Problem description:
Once you find the line containing "s.sweep := rfl", please retype it and every line after it to the end of the entries, exactly and with nothing added.

(Collected data entries)
-*-
/-! ### setDeficit changes `deficits` alone -/

@[simp] theorem State.setDeficit_keys (s : State) (l : LinePort) (d : Nat) : (s.setDeficit l d).keys = s.keys := rfl
@[simp] theorem State.setDeficit_bindings (s : State) (l : LinePort) (d : Nat) : (s.setDeficit l d).bindings = s.bindings := rfl
@[simp] theorem State.setDeficit_batches (s : State) (l : LinePort) (d : Nat) : (s.setDeficit l d).batches = s.batches := rfl
@[simp] theorem State.setDeficit_slots (s : State) (l : LinePort) (d : Nat) : (s.setDeficit l d).slots = s.slots := rfl
@[simp] theorem State.setDeficit_live (s : State) (l : LinePort) (d : Nat) : (s.setDeficit l d).live = s.live := rfl
@[simp] theorem State.setDeficit_waitList (s : State) (l : LinePort) (d : Nat) : (s.setDeficit l d).waitList = s.waitList := rfl
@[simp] theorem State.setDeficit_seqs (s : State) (l : LinePort) (d : Nat) : (s.setDeficit l d).seqs = s.seqs := rfl
@[simp] theorem State.setDeficit_engine (s : State) (l : LinePort) (d : Nat) : (s.setDeficit l d).engine = s.engine := rfl
@[simp] theorem State.setDeficit_pointer (s : State) (l : LinePort) (d : Nat) : (s.setDeficit l d).pointer = s.pointer := rfl
@[simp] theorem State.setDeficit_ceremony (s : State) (l : LinePort) (d : Nat) : (s.setDeficit l d).ceremony = s.ceremony := rfl
@[simp] theorem State.setDeficit_ports (s : State) (l : LinePort) (d : Nat) : (s.setDeficit l d).ports = s.ports := rfl
@[simp] theorem State.setDeficit_notices (s : State) (l : LinePort) (d : Nat) : (s.setDeficit l d).notices = s.notices := rfl
@[simp] theorem State.setDeficit_mode (s : State) (l : LinePort) (d : Nat) : (s.setDeficit l d).mode = s.mode := rfl
@[simp] theorem State.setDeficit_causes (s : State) (l : LinePort) (d : Nat) : (s.setDeficit l d).causes = s.causes := rfl
@[simp] theorem State.setDeficit_firstCause (s : State) (l : LinePort) (d : Nat) : (s.setDeficit l d).firstCause = s.firstCause := rfl
@[simp] theorem State.setDeficit_zeroisePending (s : State) (l : LinePort) (d : Nat) : (s.setDeficit l d).zeroisePending = s.zeroisePending := rfl
@[simp] theorem State.setDeficit_markerGood (s : State) (l : LinePort) (d : Nat) : (s.setDeficit l d).markerGood = s.markerGood := rfl
@[simp] theorem State.setDeficit_zeroRun (s : State) (l : LinePort) (d : Nat) : (s.setDeficit l d).zeroRun = s.zeroRun := rfl
@[simp] theorem State.setDeficit_zeroTag (s : State) (l : LinePort) (d : Nat) : (s.setDeficit l d).zeroTag = s.zeroTag := rfl
@[simp] theorem State.setDeficit_battery (s : State) (l : LinePort) (d : Nat) : (s.setDeficit l d).battery = s.battery := rfl
@[simp] theorem State.setDeficit_batteryBelow (s : State) (l : LinePort) (d : Nat) : (s.setDeficit l d).batteryBelow = s.batteryBelow := rfl
@[simp] theorem State.setDeficit_tamperPins (s : State) (l : LinePort) (d : Nat) : (s.setDeficit l d).tamperPins = s.tamperPins := rfl
@[simp] theorem State.setDeficit_mainPower (s : State) (l : LinePort) (d : Nat) : (s.setDeficit l d).mainPower = s.mainPower := rfl
@[simp] theorem State.setDeficit_resetHeld (s : State) (l : LinePort) (d : Nat) : (s.setDeficit l d).resetHeld = s.resetHeld := rfl
@[simp] theorem State.setDeficit_holdingLost (s : State) (l : LinePort) (d : Nat) : (s.setDeficit l d).holdingLost = s.holdingLost := rfl
@[simp] theorem State.setDeficit_sweep (s : State) (l : LinePort) (d : Nat) : (s.setDeficit l d).sweep = s.sweep := rfl
@[simp] theorem State.setDeficit_heldTamper (s : State) (l : LinePort) (d : Nat) : (s.setDeficit l d).heldTamper = s.heldTamper := rfl
@[simp] theorem State.setDeficit_tries (s : State) (l : LinePort) (d : Nat) : (s.setDeficit l d).tries = s.tries := rfl
@[simp] theorem State.setDeficit_choices (s : State) (l : LinePort) (d : Nat) : (s.setDeficit l d).choices = s.choices := rfl
@[simp] theorem State.setDeficit_pending (s : State) (l : LinePort) (d : Nat) : (s.setDeficit l d).pending = s.pending := rfl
-*-
Reply:
@[simp] theorem State.setDeficit_sweep (s : State) (l : LinePort) (d : Nat) : (s.setDeficit l d).sweep = s.sweep := rfl
@[simp] theorem State.setDeficit_heldTamper (s : State) (l : LinePort) (d : Nat) : (s.setDeficit l d).heldTamper = s.heldTamper := rfl
@[simp] theorem State.setDeficit_tries (s : State) (l : LinePort) (d : Nat) : (s.setDeficit l d).tries = s.tries := rfl
@[simp] theorem State.setDeficit_choices (s : State) (l : LinePort) (d : Nat) : (s.setDeficit l d).choices = s.choices := rfl
@[simp] theorem State.setDeficit_pending (s : State) (l : LinePort) (d : Nat) : (s.setDeficit l d).pending = s.pending := rfl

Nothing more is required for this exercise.